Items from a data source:

════

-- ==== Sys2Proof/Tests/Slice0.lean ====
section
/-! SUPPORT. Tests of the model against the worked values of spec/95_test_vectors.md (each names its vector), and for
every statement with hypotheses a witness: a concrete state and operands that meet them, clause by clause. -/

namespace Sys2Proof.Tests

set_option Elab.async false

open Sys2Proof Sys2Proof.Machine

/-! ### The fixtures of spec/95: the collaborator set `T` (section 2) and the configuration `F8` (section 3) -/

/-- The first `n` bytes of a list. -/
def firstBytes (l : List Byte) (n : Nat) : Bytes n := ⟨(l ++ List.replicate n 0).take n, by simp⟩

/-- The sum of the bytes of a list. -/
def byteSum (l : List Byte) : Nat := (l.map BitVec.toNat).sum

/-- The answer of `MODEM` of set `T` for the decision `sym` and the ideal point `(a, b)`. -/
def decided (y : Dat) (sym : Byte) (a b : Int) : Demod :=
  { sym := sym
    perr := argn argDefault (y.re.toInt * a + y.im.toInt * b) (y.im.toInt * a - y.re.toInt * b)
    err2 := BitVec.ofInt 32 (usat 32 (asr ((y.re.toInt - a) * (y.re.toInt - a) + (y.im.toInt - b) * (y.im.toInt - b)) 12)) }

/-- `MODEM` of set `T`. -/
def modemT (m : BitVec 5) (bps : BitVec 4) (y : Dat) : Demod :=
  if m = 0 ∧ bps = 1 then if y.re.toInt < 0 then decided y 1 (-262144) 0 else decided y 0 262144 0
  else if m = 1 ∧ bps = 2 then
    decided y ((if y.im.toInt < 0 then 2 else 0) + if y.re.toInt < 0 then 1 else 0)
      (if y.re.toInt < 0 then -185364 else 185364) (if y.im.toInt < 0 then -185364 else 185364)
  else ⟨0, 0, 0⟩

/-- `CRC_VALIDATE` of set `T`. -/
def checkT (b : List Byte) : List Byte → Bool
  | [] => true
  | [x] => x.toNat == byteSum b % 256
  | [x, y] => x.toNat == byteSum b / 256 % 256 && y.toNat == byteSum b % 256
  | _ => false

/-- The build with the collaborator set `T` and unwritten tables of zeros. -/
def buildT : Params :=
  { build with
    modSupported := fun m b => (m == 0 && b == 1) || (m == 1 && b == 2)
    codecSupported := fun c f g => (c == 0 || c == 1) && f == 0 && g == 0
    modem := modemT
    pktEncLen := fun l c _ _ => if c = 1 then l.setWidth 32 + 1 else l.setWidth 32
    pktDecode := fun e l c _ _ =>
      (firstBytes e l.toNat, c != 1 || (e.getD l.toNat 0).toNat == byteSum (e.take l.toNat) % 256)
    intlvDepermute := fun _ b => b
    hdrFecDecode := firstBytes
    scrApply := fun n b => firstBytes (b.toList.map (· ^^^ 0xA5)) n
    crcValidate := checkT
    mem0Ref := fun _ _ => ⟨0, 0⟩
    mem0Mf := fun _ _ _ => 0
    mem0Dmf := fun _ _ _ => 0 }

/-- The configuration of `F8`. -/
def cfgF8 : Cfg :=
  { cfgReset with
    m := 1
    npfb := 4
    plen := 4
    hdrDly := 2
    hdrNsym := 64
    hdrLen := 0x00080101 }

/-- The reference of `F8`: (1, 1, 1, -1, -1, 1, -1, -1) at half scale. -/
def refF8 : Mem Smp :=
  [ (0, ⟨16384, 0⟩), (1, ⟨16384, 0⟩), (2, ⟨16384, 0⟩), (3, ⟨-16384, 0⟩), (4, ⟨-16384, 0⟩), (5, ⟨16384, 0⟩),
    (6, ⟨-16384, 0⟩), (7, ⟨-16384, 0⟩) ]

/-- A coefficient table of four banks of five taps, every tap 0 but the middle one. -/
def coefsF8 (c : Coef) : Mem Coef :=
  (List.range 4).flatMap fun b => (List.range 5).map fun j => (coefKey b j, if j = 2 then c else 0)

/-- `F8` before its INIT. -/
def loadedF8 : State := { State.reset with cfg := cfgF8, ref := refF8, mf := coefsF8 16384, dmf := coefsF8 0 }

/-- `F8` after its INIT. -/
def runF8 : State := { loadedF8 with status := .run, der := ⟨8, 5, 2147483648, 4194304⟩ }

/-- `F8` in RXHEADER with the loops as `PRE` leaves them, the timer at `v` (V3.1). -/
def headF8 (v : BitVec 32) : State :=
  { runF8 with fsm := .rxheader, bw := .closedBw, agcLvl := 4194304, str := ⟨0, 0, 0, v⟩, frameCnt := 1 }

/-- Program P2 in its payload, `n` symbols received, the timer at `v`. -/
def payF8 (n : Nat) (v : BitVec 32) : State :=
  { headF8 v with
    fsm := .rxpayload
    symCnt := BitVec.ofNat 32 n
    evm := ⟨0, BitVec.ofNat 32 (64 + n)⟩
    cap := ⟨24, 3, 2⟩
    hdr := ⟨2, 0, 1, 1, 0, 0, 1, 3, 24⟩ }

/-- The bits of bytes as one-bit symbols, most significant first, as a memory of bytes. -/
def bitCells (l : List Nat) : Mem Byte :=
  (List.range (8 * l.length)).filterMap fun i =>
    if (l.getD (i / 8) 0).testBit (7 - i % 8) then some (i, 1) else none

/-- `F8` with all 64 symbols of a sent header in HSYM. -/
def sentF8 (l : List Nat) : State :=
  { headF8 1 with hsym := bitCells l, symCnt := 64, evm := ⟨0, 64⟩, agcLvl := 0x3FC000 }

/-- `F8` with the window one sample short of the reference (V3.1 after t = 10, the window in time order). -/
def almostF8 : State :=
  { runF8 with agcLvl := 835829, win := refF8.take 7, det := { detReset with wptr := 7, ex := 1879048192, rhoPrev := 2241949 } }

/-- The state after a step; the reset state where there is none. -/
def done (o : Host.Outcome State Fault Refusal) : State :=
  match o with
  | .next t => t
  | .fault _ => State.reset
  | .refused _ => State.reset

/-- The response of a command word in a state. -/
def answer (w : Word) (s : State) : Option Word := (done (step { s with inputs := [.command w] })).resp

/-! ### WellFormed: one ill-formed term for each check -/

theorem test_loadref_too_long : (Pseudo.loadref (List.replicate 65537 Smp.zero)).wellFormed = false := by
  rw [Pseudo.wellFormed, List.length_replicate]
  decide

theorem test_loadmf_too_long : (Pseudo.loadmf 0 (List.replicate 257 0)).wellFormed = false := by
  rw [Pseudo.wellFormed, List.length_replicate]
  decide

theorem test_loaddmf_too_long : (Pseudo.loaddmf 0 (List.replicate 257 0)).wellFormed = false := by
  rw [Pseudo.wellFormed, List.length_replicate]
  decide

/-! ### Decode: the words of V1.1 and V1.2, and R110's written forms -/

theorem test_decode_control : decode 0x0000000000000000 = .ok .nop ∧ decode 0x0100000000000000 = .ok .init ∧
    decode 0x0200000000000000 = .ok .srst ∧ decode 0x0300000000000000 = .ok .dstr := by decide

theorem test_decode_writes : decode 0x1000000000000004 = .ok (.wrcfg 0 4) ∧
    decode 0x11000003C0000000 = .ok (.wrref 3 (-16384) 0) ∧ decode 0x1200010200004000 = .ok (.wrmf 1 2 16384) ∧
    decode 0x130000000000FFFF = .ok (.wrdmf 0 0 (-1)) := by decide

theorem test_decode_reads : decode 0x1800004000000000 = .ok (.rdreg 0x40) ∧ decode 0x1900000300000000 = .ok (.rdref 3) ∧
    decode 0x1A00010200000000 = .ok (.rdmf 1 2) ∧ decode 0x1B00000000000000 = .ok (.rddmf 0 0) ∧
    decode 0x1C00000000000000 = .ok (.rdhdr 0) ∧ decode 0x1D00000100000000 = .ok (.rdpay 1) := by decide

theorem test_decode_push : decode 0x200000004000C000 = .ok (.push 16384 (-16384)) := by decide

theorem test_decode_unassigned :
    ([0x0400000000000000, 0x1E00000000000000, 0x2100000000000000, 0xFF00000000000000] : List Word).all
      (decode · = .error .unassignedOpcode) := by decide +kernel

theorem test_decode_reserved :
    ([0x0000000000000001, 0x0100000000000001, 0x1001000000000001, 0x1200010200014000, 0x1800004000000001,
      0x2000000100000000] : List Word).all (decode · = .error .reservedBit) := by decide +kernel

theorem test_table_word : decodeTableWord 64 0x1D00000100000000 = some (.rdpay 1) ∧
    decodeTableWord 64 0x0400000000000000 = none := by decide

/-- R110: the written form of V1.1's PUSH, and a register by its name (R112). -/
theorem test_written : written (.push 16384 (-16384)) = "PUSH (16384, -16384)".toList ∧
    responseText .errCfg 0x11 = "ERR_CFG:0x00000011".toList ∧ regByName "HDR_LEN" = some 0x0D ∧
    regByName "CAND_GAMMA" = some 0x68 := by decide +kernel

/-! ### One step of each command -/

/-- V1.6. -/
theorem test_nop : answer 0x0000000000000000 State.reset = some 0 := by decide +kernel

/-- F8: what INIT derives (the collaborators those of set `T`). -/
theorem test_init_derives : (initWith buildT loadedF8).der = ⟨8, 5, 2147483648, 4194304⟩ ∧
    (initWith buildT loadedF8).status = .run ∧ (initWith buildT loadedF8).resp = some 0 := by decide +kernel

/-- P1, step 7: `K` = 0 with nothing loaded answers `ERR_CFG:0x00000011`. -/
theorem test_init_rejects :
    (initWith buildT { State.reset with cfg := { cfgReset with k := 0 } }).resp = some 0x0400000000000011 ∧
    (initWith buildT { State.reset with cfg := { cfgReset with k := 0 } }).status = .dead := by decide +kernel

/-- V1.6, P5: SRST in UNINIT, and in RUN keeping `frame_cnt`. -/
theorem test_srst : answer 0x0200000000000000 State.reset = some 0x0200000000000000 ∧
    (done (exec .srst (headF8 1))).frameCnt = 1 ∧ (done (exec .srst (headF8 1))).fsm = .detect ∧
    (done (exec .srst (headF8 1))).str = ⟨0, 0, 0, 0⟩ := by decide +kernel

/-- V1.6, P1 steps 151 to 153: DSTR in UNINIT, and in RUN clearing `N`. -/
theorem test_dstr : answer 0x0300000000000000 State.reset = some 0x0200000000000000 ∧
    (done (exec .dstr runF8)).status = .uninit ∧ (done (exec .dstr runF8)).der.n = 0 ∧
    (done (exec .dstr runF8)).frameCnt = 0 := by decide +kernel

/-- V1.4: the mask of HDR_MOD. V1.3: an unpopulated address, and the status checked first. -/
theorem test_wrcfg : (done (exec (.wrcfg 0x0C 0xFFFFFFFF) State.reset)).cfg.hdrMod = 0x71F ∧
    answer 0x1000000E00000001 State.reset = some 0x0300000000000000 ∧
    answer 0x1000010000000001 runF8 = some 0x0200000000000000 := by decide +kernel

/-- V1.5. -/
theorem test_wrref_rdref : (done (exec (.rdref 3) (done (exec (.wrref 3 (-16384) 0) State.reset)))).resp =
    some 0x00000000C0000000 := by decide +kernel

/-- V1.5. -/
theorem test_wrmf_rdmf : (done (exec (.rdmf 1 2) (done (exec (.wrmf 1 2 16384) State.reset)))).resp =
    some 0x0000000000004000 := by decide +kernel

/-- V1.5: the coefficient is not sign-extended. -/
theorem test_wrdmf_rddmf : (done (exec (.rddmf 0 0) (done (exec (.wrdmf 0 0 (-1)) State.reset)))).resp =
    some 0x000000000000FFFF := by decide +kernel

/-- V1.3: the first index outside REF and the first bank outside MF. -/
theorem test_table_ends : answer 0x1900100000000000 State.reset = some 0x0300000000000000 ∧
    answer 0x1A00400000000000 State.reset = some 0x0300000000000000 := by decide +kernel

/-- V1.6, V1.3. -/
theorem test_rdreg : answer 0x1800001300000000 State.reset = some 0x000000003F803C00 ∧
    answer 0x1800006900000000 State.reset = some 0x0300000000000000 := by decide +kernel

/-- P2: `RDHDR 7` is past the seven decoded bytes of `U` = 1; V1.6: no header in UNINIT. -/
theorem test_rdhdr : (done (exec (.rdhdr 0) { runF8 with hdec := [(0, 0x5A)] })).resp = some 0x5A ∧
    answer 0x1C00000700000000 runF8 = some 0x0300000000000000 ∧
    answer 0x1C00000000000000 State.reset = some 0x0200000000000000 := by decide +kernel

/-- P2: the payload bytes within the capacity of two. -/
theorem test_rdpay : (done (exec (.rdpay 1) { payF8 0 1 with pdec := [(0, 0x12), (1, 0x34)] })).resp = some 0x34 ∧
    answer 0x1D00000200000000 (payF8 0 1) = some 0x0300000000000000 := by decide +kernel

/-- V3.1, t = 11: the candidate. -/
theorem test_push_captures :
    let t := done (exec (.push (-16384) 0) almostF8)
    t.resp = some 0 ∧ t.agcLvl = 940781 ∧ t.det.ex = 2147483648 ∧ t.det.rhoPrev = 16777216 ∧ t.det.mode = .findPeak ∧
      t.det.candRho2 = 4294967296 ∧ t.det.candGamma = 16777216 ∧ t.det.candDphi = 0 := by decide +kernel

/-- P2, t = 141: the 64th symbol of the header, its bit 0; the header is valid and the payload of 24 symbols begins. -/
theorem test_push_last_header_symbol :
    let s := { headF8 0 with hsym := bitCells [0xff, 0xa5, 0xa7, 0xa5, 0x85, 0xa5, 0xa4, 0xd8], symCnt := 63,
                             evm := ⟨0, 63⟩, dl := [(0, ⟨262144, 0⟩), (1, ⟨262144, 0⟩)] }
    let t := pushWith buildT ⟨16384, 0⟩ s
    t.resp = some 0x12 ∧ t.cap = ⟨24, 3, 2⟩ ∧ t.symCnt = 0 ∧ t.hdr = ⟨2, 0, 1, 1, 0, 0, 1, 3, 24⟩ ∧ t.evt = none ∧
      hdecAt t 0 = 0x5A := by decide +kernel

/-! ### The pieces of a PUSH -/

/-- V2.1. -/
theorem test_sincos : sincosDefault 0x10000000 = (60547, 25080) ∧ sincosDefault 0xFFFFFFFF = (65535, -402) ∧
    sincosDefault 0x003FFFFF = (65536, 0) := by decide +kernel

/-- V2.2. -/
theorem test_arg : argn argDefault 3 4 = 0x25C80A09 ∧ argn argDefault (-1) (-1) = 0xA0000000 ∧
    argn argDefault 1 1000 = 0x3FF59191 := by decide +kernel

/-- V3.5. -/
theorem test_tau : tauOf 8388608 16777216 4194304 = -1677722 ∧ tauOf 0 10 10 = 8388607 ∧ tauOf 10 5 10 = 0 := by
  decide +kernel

════

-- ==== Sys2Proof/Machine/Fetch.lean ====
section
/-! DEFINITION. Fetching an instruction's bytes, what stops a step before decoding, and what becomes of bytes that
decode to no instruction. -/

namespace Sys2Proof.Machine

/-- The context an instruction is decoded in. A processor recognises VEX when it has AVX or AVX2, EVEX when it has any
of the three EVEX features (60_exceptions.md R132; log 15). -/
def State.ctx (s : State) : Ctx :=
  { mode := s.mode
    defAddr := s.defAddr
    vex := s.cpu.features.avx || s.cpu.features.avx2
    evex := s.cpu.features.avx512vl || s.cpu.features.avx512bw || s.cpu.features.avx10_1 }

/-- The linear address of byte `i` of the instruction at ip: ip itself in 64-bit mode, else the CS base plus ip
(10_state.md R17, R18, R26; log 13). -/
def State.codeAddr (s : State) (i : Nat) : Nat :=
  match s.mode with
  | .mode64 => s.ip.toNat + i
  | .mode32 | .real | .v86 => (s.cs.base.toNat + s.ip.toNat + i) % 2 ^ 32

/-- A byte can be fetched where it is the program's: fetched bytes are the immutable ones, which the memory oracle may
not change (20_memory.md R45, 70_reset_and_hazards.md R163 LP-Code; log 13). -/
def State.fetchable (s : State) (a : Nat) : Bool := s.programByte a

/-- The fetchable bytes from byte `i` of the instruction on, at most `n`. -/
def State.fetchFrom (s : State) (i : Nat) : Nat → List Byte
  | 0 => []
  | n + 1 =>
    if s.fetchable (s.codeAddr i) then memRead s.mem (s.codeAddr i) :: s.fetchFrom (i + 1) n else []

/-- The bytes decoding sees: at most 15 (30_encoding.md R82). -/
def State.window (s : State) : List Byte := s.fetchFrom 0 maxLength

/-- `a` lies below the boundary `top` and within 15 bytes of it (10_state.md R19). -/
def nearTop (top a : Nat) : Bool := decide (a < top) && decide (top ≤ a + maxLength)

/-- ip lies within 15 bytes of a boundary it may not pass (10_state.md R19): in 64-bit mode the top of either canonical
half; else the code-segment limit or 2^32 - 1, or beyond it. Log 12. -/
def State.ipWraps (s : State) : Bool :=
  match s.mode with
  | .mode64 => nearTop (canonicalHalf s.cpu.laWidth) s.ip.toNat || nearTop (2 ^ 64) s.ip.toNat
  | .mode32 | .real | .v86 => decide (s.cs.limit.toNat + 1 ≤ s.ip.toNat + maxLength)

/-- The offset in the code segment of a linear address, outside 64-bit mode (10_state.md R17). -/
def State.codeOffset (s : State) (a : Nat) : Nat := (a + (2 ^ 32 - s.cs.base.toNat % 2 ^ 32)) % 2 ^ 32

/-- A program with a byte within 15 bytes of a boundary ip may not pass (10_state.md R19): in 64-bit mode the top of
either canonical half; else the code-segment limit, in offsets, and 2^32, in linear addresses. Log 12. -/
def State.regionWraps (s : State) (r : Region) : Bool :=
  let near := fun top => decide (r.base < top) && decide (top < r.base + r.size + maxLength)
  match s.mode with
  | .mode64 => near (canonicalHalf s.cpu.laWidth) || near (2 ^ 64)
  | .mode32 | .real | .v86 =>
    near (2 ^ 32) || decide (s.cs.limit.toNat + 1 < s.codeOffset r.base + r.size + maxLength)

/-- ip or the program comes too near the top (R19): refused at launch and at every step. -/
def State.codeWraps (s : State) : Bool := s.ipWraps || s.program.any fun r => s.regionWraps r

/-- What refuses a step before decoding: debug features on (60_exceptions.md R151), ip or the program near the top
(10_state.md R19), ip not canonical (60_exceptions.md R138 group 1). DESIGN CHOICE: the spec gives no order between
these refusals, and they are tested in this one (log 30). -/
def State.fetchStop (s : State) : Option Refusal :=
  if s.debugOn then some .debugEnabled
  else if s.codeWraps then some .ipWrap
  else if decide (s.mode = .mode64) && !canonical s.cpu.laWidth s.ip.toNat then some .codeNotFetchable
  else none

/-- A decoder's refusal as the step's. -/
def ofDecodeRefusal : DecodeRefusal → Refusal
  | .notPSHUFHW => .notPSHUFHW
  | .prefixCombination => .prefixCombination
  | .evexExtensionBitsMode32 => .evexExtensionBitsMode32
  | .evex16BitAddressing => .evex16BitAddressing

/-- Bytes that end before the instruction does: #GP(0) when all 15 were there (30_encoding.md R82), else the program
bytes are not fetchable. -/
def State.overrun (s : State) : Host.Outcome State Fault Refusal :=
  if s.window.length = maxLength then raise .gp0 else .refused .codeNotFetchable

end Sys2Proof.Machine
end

════

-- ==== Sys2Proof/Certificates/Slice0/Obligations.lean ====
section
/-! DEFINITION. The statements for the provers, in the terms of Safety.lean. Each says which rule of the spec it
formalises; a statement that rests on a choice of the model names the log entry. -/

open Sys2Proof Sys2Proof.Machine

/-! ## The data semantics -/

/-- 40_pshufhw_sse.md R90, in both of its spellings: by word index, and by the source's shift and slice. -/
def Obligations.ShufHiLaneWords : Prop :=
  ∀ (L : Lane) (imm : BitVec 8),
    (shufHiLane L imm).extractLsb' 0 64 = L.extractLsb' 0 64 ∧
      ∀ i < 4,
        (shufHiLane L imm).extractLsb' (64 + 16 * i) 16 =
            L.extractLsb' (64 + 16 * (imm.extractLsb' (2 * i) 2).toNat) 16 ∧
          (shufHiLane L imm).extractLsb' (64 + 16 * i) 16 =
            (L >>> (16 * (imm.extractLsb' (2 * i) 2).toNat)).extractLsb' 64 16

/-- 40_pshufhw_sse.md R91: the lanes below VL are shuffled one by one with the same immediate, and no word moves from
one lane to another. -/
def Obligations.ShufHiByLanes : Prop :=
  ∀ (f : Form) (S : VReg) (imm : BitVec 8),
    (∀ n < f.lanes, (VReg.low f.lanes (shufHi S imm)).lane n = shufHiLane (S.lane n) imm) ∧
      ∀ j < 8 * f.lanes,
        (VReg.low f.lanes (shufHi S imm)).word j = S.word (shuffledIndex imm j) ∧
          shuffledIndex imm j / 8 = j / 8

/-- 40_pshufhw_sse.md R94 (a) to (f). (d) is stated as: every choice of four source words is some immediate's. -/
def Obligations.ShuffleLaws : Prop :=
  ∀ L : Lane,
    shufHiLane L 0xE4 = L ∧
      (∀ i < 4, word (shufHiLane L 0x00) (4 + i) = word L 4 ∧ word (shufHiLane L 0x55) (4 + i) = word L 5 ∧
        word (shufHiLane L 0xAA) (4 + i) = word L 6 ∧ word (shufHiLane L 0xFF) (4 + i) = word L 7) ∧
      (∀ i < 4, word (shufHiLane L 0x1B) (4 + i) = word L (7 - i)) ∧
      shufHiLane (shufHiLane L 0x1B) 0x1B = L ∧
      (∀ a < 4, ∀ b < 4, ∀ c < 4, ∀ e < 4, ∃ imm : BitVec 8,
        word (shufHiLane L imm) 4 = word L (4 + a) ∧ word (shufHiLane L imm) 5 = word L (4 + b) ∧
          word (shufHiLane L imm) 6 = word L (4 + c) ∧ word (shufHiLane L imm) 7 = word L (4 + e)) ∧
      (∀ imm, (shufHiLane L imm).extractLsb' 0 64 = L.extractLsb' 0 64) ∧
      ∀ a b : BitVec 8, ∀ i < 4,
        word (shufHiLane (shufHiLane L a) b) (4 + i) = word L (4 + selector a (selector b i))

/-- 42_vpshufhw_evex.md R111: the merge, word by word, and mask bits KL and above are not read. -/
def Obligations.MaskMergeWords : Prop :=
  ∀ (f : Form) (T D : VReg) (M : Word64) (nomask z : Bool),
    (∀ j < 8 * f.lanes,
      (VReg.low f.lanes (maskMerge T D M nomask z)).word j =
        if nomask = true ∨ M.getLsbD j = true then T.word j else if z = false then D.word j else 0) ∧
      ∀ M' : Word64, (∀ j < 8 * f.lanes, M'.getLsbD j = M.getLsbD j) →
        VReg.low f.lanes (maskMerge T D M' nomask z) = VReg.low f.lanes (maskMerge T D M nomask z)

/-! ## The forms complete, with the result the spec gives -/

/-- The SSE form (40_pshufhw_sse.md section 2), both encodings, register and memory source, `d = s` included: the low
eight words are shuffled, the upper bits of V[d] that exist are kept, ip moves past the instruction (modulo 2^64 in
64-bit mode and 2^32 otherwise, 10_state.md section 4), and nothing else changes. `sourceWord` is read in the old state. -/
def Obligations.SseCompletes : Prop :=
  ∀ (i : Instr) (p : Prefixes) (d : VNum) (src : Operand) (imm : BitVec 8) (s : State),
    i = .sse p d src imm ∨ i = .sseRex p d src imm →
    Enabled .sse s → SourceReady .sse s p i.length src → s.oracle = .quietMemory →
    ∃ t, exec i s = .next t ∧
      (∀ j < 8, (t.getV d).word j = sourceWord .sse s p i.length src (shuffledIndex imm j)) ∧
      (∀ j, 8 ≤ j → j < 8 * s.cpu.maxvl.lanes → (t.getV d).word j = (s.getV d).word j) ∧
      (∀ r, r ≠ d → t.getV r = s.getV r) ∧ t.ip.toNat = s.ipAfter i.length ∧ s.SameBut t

════

WORK INSTRUCTIONS: Within the records above, each line containing "register" is to be returned.

SOLUTION TO THIS TASK:
/-- R110: the written form of V1.1's PUSH, and a register by its name (R112). -/
/-- The SSE form (40_pshufhw_sse.md section 2), both encodings, register and memory source, `d = s` included: the low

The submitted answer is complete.